Recently I wrote about my attempt to learn how to look up Chinese characters. The crux of the process is not terribly complicated, but there are lots and lots and lots of exceptions. I posted a list of “questions for experts” that I couldn’t figure out. It occurred to me later that I personally know a sinologist, namely David Branner. (Branner is also a computer programmer; he describes himself as a “computational lexicographer of Chinese”.) I reached out to him and he graciously answered all my questions. Here are his remarks, verbatim and in full.

  1. Is every character component a radical? In other words, are there character components that are not radicals?

    A radical is a tool in a dictionary for looking up characters. The term is Western, not Chinese; the Chinese term is 部首, “section head.” The name radical embodies the misconception that “section heads” are the etymological roots of characters. In fact, they are often just present for semantic disambiguation of older loangraph usage. (More on this point later, under question 4.)

    Different dictionaries may use steeply diverging sets of radicals. The 214-element system is featured in the Kāngxī zìdiǎn of 1716. The Shuōwén dictionary, dating to about the year 100, uses a system of 540 that is semantically much more sensible — that is, if you already know hundreds and hundreds of characters. Anyone who knows that system well is probably very interesting to talk to. The Shuōwén system actually is a system, with a sort of philosophical order to it.

    A “component” is simply a salient element of a character. The name “element” is fine, too. A component may or may not serve as a radical in some dictionary or other. It may or may not have significance in the historical evolution of the graph. It may just be a component.

    A key point is this: yes, you can analyze a character into a bunch of different recognizable components that are also characters; but, no, that doesn’t mean those components are what the character is actually accreted from, etymologically. Sometimes custom, error, and the convenience of the pen have been involved.

  2. Is there a method, or even a set of rules of thumb, for identifying a character’s primary radical?

    There are heuristics, but it’s best to learn these as you go. Wanting to see the whole system at one go seems reasonable when you’re starting, but it’s hard to digest and gives a mistaken impression of philosophical consistency. [Here is] a link to a guide I once wrote to the system.

    Note: This guide basically answers most of my questions. In fact, I may not have written my initial post if I had found it.

  3. I made up the expression primary radical. What is the real name for it? What about the remainder?

    There’s no need for “primary” because by definition a character has only one radical: the “section-head” under which it’s placed in a particular dictionary. “Remainder,” meaning the parts of the character whose strokes have to be counted to find the whole character within the radical section of the dictionary, is fine, and people do use that expression.

  4. Given two primary radicals with the same number of strokes, is one of them “before” or “after” the other? In other words, is there an ordering between primary radicals with the same number of strokes?
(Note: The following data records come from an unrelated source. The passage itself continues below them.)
-- ==== Sys2Proof/Machine/CopyEngine.lean ====
section
/-! DEFINITION. The chunked copy engine: COPY and COPYS (43_copy_engine.md R161 to R165), defined by the byte-serial
loop; and the reference chunked algorithm of R166 to R172, whose result R170 says is the same. -/
namespace Sys2Proof.Machine

/-! ## The architectural copy -/

/-- `SERIALCOPY(out, dist, len)` (R161): one byte at a time, each read seeing the writes before it. -/
def serialCopy (dist : Nat) : (len out : Nat) → Window → Window
  | 0, _, w => w
  | n + 1, out, w => serialCopy dist n (out + 1) (w.write out (w.read (out - dist)))

/-- The chunked regime (R163, R166): `slack = (left >= 3 * CHUNK) and (len > 0)`. -/
def State.chunkedRegime (s : State) (len : Nat) : Bool := 3 * s.cfg.chunk ≤ s.left && 0 < len

/-- `R[OUT] <- out`. -/
def State.setOut (out : Nat) (s : State) : State := { s with regs := { s.regs with out := BitVec.ofNat 32 out } }

/-- COPY's pseudocode (R163). The slack bytes become free values (R165). -/
def copyBody (len dist : Nat) (s : State) : Completion :=
  let out := s.regs.out.toNat
  if dist = 0 then .fault .errValue
  else if out < dist then .fault .errAddr
  else if s.left < len then .signal .needOutput
  else if s.cfg.winBytes < out + len then .fault .errAddr
  else if s.chunkedRegime len then
    if s.cfg.winBytes < out + len + s.cfg.chunk then .fault .errAddr
    else
      doneWith (BitVec.ofNat 32 (out + len))
        ({ s with
            win := (serialCopy dist len out s.win).unspecify s.draws (out + len) s.cfg.chunk
            draws := s.draws + s.cfg.chunk }.setOut (out + len))
  else doneWith (BitVec.ofNat 32 (out + len)) ({ s with win := serialCopy dist len out s.win }.setOut (out + len))

/-- COPY, the fast variant (R163). -/
def execCopy (len : Word) (dist : Field24) (s : State) : Host.Outcome State Fault Refusal :=
  complete s (copyBody len.toNat dist.toNat s)

/-- COPYS's pseudocode (R164). -/
def copysBody (len dist : Nat) (s : State) : Completion :=
  let out := s.regs.out.toNat
  if dist = 0 then .fault .errValue
  else if out < dist then .fault .errAddr
  else if s.left < len then .signal .needOutput
  else if s.cfg.winBytes < out + len then .fault .errAddr
  else doneWith (BitVec.ofNat 32 (out + len)) ({ s with win := serialCopy dist len out s.win }.setOut (out + len))

/-- COPYS, the safe variant (R164). -/
def execCopys (len : Word) (dist : Field24) (s : State) : Host.Outcome State Fault Refusal :=
  complete s (copysBody len.toNat dist.toNat s)

/-! ## The reference chunked algorithm (R166 to R172) -/

/-- `load(a)`: lane `i` is `WIN[a + i]` (R176). -/
def loadChunk (w : Window) (a n : Nat) : List Byte := (List.range n).map (fun i => w.read (a + i))

/-- `store(a, P)`: lane `i` goes to `WIN[a + i]` (R176). -/
def storeLanes (w : Window) (a : Nat) : List Byte → Window
  | [] => w
  | b :: bs => storeLanes (w.write a b) (a + 1) bs

/-- `put(a, P, n)` (R172): the first `n` lanes in the safe variant, every lane in the fast one. -/
def putChunk (safe : Bool) (w : Window) (a : Nat) (p : List Byte) (n : Nat) : Window :=
  storeLanes w a (if safe then p.take n else p)

/-- `k` whole chunks of the fixed value `p` (rules 2 and 3: broadcast, and `dist = C`). -/
def putSame (safe : Bool) (c : Nat) (p : List Byte) : (k out : Nat) → Window → Window
  | 0, _, w => w
  | k + 1, out, w => putSame safe c p k (out + c) (putChunk safe w out p c)

/-- `k` whole chunks, each loaded from `d` behind its destination (rule 2, unrolling; the chunks of a slice, rule 4). -/
def putBehind (safe : Bool) (c d : Nat) : (k out : Nat) → Window → Window
  | 0, _, w => w
  | k + 1, out, w => putBehind safe c d k (out + c) (putChunk safe w out (loadChunk w (out - d) c) c)

/-- A remainder of `r < C` bytes, loaded from `d` behind; nothing if there is none. The safe variant loads only the bytes
it stores (R172). -/
def putRest (safe : Bool) (c d r out : Nat) (w : Window) : Window :=
  if r = 0 then w else putChunk safe w out (loadChunk w (out - d) (if safe then r else c)) r

/-- Whole chunks of `p` and then its first lanes (R167, R169). -/
def replicateChunk (safe : Bool) (c : Nat) (p : List Byte) (len out : Nat) (w : Window) : Window :=
  let w' := putSame safe c p (len / c) out w
  if len % c = 0 then w' else putChunk safe w' (out + len / c * c) p (len % c)

/-- Whole chunks from `d` behind, then the remainder (R168, R171). -/
def copyBehind (safe : Bool) (c d len out : Nat) (w : Window) : Window :=
  putRest safe c d (len % c) (out + len / c * c) (putBehind safe c d (len / c) out w)

/-- R168's doubling loop and what follows it; `fuel` bounds the doublings (`d` is below `C` before each). -/
def unrollCopy (safe : Bool) (c : Nat) : (fuel d len out : Nat) → Window → Window
  | 0, d, len, out, w => copyBehind safe c d len out w
  | fuel + 1, d, len, out, w =>
    if d < c ∧ d < len then unrollCopy safe c fuel (2 * d) (len - d) (out + d) (serialCopy d d out w)
    else copyBehind safe c d len out w

/-- R171's slices of `min(dist, len)` bytes; `fuel` bounds their number. -/
def sliceCopy (safe : Bool) (c dist : Nat) : (fuel len out : Nat) → Window → Window
  | 0, _, _, w => w
  | fuel + 1, len, out, w =>
    if len = 0 then w
    else sliceCopy safe c dist fuel (len - min dist len) (out + min dist len) (copyBehind safe c dist (min dist len) out w)

/-- `CHUNKCOPY(out, dist, len, left, safe)` (R172). -/
def chunkCopy (c out dist len left : Nat) (safe : Bool) (w : Window) : Window :=
  if left < 3 * c then serialCopy dist len out w
  else if len = 0 then w
  else if dist < c then
    if (dist = 1 ∨ dist = 2 ∨ dist = 4 ∨ dist = 8) ∧ c % dist = 0 then
      replicateChunk safe c ((List.range c).map (fun i => w.read (out - dist + i % dist))) len out w
    else unrollCopy safe c c dist len out w
  else if dist = c then replicateChunk safe c (loadChunk w (out - c) c) len out w
  else sliceCopy safe c dist len len out w

end Sys2Proof.Machine
end

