@[simp] theorem present_cfg : (s.present w).cfg = s.cfg := rfl
@[simp] theorem present_win : (s.present w).win = s.win := rfl
@[simp] theorem present_head : (s.present w).head = s.head := rfl
@[simp] theorem present_prev : (s.present w).prev = s.prev := rfl
@[simp] theorem present_response : (s.present w).response = s.response := rfl
@[simp] theorem present_draws : (s.present w).draws = s.draws := rfl
@[simp] theorem present_port : (s.present w).port = .command w :: s.port := rfl
@[simp] theorem present_regs : (s.present w).regs = s.regs := rfl

end present

section writeReg
variable (s : State) (r : Reg) (v : Word)

@[simp] theorem writeReg_cfg : (s.writeReg r v).cfg = s.cfg := by cases r <;> rfl
@[simp] theorem writeReg_win : (s.writeReg r v).win = s.win := by cases r <;> rfl
@[simp] theorem writeReg_head : (s.writeReg r v).head = s.head := by cases r <;> rfl
@[simp] theorem writeReg_prev : (s.writeReg r v).prev = s.prev := by cases r <;> rfl
@[simp] theorem writeReg_response : (s.writeReg r v).response = s.response := by cases r <;> rfl
@[simp] theorem writeReg_draws : (s.writeReg r v).draws = s.draws := by cases r <;> rfl
@[simp] theorem writeReg_port : (s.writeReg r v).port = s.port := by cases r <;> rfl

/-- A writable register reads back the value written. -/
theorem readReg_writeReg_same (h : r.readOnly = false) : (s.writeReg r v).readReg r = v := by
  cases r <;> first | rfl | simp [Reg.readOnly] at h

/-- Every other register is as it was. -/
theorem readReg_writeReg_other {q : Reg} (h : q ≠ r) : (s.writeReg r v).readReg q = s.readReg q := by
  cases r <;> cases q <;> first | rfl | exact absurd rfl h

/-- A read-only register is not written this way. -/
theorem writeReg_readOnly (h : r.readOnly = true) : s.writeReg r v = s := by
  cases r <;> first | rfl | simp [Reg.readOnly] at h

end writeReg

section resetRegisters
variable (s : State)

@[simp] theorem resetRegisters_cfg : s.resetRegisters.cfg = s.cfg := rfl
@[simp] theorem resetRegisters_win : s.resetRegisters.win = s.win := rfl
@[simp] theorem resetRegisters_head : s.resetRegisters.head = s.head := rfl
@[simp] theorem resetRegisters_prev : s.resetRegisters.prev = s.prev := rfl
@[simp] theorem resetRegisters_response : s.resetRegisters.response = s.response := rfl
@[simp] theorem resetRegisters_draws : s.resetRegisters.draws = s.draws := rfl
@[simp] theorem resetRegisters_port : s.resetRegisters.port = s.port := rfl
@[simp] theorem resetRegisters_regs : s.resetRegisters.regs = Regs.reset s.cfg := rfl

end resetRegisters

section hardwareReset
variable (s : State) (image : Image)

@[simp] theorem hardwareReset_cfg : (hardwareReset image s).cfg = s.cfg := rfl
@[simp] theorem hardwareReset_regs : (hardwareReset image s).regs = Regs.reset s.cfg := rfl
@[simp] theorem hardwareReset_response : (hardwareReset image s).response = none := rfl
@[simp] theorem hardwareReset_port : (hardwareReset image s).port = s.port := rfl
@[simp] theorem hardwareReset_draws : (hardwareReset image s).draws = s.draws := rfl

end hardwareReset

/-! ## The register map -/

theorem ofNumber_number (r : Reg) : Reg.ofNumber r.number = some r := by cases r <;> decide

theorem number_of_ofNumber {n : Field24} {r : Reg} (h : Reg.ofNumber n = some r) : r.number = n := by
  have := List.find?_some h
  simpa using this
    You generally learn this through practice. It’s not a coherent philosophical system. But there are some etymological principles in play. You learn these as you go. Some elements turn out to be much more common as radicals than others. Some are just a load of BS.

    The graph 秋 for qiū “autumn” appears to be made up of two possible radicals, 禾 and 火. Which is it placed under in the dictionary? Under 禾 “rice”, because 秋 etymologically seems to mean “harvest time.”

    The element 火 in this graph is a simplification — a pen-convenience. Historically, the full form of this character was 龝. The element on the right is guī 龜 “(land) tortoise”. 龜 is also a radical in the Kāngxī zìdiǎn, but a pretty rare one.

    Now, what do tortoises have to do with autumn? There may be an etymological connection (remember that much etymology is speculative). But probably it’s there for sound. That is, 龜 and 秋 were once close homophones, something not possible to know if you only know Mandarin.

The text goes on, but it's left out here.